Telegram’s servers are distributed worldwide. I understand that the calls to the Bot API may be quick because the serverless code would be propagated to the edge, but how does it handle an SQLite DB? Is that also replicated to guarantee quick access from anywhere?
Telegram's servers are far from "distributed worldwide": In fact, it currently has only 5 logical "data center"s, and while DC3 is still on, clues [0] seem to suggest DC3 doesn't actually carry user data at all now, and both DC2 and 4 are in Amsterdam, so essentially they just need to serve 3 locations.
Also, Telegram's protocol design only allows for connecting to user's home DC for any write interactions (except media, which in most cases still is home DC, or a "media DC" alongside the home DC). Bots are based on the same DC of the user, so almost all meaningful interactions will happen only on one DC for any specific bot.
[0]: https://dev.moe/en/3025
My first guess would be replicaton isn't that critical, because a user would mostly interact with an instance that's nearby, and this instance has their data. But the page mentions:
> Games and Tools — including leaderboards, quizzes and more.
A leaderboard that's globally consistent, huh, that's not trivial.
Maybe they just propagate the SQL commands to all their servers...
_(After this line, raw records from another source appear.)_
-- ==== Sys2Proof/Laws/Ops.lean ====
section
/-!
SUPPORT. Laws/Ops.lean: what each shared operation can change, said once: an observer of State that is blind to the fields
the operation may write sees no change. The lemmas by field follow from it.
-/
namespace Sys2Proof.Machine

/-- A fold whose every step an observer does not see is not seen by it. -/
theorem foldl_keeps {α β : Type} (g : State → α) (f : State → β → State) (l : List β)
    (h : ∀ s x, g (f s x) = g s) (s : State) : g (l.foldl f s) = g s := by
  induction l generalizing s with
  | nil => rfl
  | cons x r ih => rw [List.foldl_cons, ih, h]

/-- A command's answer is always a next state. -/
theorem run_eq (t : Nat) (s : State) (f : State → State) :
    run t s f = .next { f (s.clock t) with now := max s.now t, powerUpAt := s.powerUpAt, pending := s.pending } := rfl

@[simp] theorem gate_true (f : State → State) (s : State) : gate true f s = f s := rfl
@[simp] theorem gate_false (f : State → State) (s : State) : gate false f s = s := rfl

/-! ## Events (14) -/

/-- An observer that sees neither the Event Hub nor the outbox. -/
def BlindEvt {α : Type} (g : State → α) : Prop := ∀ s e o, g { s with evt := e, outbox := o } = g s

/-- An observer that sees no part of the mailboxes, of their windows, of the Event Hub and of the outbox. -/
def BlindMbx {α : Type} (g : State → α) : Prop :=
  ∀ s e o m w, g { s with evt := e, outbox := o, mbx := m, mem := { s.mem with win := w } } = g s

theorem BlindMbx.evt {α : Type} {g : State → α} (h : BlindMbx g) : BlindEvt g := fun s e o => h s e o s.mbx s.mem.win

theorem BlindMbx.box {α : Type} {g : State → α} (h : BlindMbx g) (s : State) (m : Mbx) : g { s with mbx := m } = g s :=
  h s s.evt s.outbox m s.mem.win

theorem BlindMbx.win {α : Type} {g : State → α} (h : BlindMbx g) (s : State) (f o : Nat) (bs : List Byte) :
    g (winWrite s f o bs) = g s := h s s.evt s.outbox s.mbx (winWrite s f o bs).mem.win

theorem BlindEvt.emit {α : Type} {g : State → α} (h : BlindEvt g) (s : State) (o : Output) : g (s.emit o) = g s :=
  h s s.evt (o :: s.outbox)

theorem BlindEvt.bit {α : Type} {g : State → α} (h : BlindEvt g) (s : State) (f n : Nat) (b : EvtBit) :
    g (setEvtBit s f n b) = g s := h s (setEvtBit s f n b).evt s.outbox

theorem pendAll_keeps {α : Type} {g : State → α} (h : BlindEvt g) (s : State) (n : Nat) : g (pendAll s n) = g s := by
  refine foldl_keeps g _ _ (fun s f => ?_) s
  split
  · exact h.bit _ _ _ _
  · rfl

theorem hayDeliver_keeps {α : Type} {g : State → α} (h : BlindEvt g) (s : State) (n : Nat) : g (hayDeliver s n) = g s := by
  simp only [hayDeliver]
  repeat' split
  · rfl
  · exact h s _ s.outbox
  · rw [h.emit, h.emit]
  · exact h.emit _ _

theorem watchWake_keeps {α : Type} {g : State → α} (h : BlindEvt g) (s : State) (n : Nat) : g (watchWake s n) = g s := by
  simp only [watchWake]
  repeat' split
  · exact h s _ s.outbox
  · exact h s _ s.outbox
  · rfl

/-- A firing changes the Event Hub and the outbox alone. -/
theorem fire_keeps {α : Type} {g : State → α} (h : BlindEvt g) (s : State) (n : Nat) : g (fire s n) = g s := by
  simp only [fire]
  split
  · rw [watchWake_keeps h]
    split
    · exact pendAll_keeps h s n
    · rw [hayDeliver_keeps h, pendAll_keeps h]
  · rfl

/-- A state change of a partition changes the partition's record, the Event Hub and the outbox alone. -/
theorem setPState_keeps {α : Type} {g : State → α} (h : BlindEvt g) (hp : ∀ s x, g { s with sess := x } = g s)
    (s : State) (p : Nat) (st : PState) : g (setPState s p st) = g s := by
  simp only [setPState]
  split
  · rfl
  · rw [firePart, fire_keeps h]; exact hp s _

/-- The alarm changes its count, the Event Hub and the outbox alone. -/
theorem alarm_keeps {α : Type} {g : State → α} (h : BlindEvt g) (hk : ∀ s x, g { s with keys := x } = g s) (s : State) :
    g (alarm s) = g s := by rw [alarm, fire_keeps h]; exact hk s _

/-! ## Mailboxes (13) -/

theorem setBox_keeps {α : Type} {g : State → α} (h : BlindMbx g) (s : State) (m : Nat) (b : Mailbox) :
    g (setBox s m b) = g s := h.box s _

theorem violation_keeps {α : Type} {g : State → α} (h : BlindMbx g) (s : State) (m : Nat) : g (violation s m) = g s := by
  simp only [violation]
  split
  · rw [fire_keeps h.evt, setBox_keeps h]
  · exact setBox_keeps h _ _ _

theorem take_keeps {α : Type} {g : State → α} (h : BlindMbx g) (s : State) (m : Nat) : g (take s m) = g s := by
  simp only [take]
  exact (h.box _ _).trans (setBox_keeps h _ _ _)

theorem ringPut_keeps {α : Type} {g : State → α} (h : BlindMbx g) (s : State) (m : Nat) (x : List Byte) :
    g (ringPut s m x) = g s := by
  simp only [ringPut]
  split
  · rw [fire_keeps h.evt, setBox_keeps h, h.win]
  · rw [setBox_keeps h, h.win]

theorem postSlot_keeps {α : Type} {g : State → α} (h : BlindMbx g) (s : State) (m : Nat) (x y : List Byte) :
    g (postSlot s m x y) = g s := by
  simp only [postSlot]
  repeat' split
  · exact ringPut_keeps h _ _ _
  · exact h.evt.emit _ _
  · exact (h.evt.emit _ _).trans (h.box _ _)

theorem postFinal_keeps {α : Type} {g : State → α} (h : BlindMbx g) (s : State) (f : InFlight) (st : Nat) (bs : List Byte)
    (ok : Bool) : g (postFinal s f st bs ok) = g s := by
  simp only [postFinal]
  repeat' split
  · rfl
  all_goals simp only [postSlot_keeps h, h.evt.emit, h.win]

/-- An answer changes the mailboxes, their windows, the Event Hub and the outbox alone. -/
theorem answer_keeps {α : Type} {g : State → α} (h : BlindMbx g) (s : State) (r : Req) (st : Nat) (bs : List Byte)
    (ok : Bool) : g (answer s r st bs ok) = g s := by
  simp only [answer]
  split
  · rw [postFinal_keeps h, violation_keeps h]
  · exact postFinal_keeps h _ _ _ _ _

theorem drainRsp_keeps {α : Type} {g : State → α} (h : BlindMbx g) (s : State) (m : Nat) (l : List (Nat × List Byte)) :
    g (drainRsp s m l) = g s := by
  induction l generalizing s with
  | nil => exact setBox_keeps h _ _ _
  | cons x r ih =>
    simp only [drainRsp]
    split
    · rw [ih, ringPut_keeps h]
    · exact setBox_keeps h _ _ _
"My first guess would be replicaton isn't that critical, because a user would mostly interact with an instance that's nearby, and this instance has their data. But the page mentions"
Apparently not
"Each account is associated with a DC upon registration and does not change with the user’s phone number or geographic location. Users cannot freely choose a DC—if connected to the wrong DC, the server returns an error message, requiring the client to connect to the correct DC associated with the account."
according to this source: https://dev.moe/en/3025
Also on the frontpage now:
https://news.ycombinator.com/item?id=48920475
I think there is no replication and each bot runs on a certain server.
I guess the v8 isolate is heavily restricted and sandboxed and can't be used to access the local filesystem
The title made me realized that there is less and less use of the "serverless".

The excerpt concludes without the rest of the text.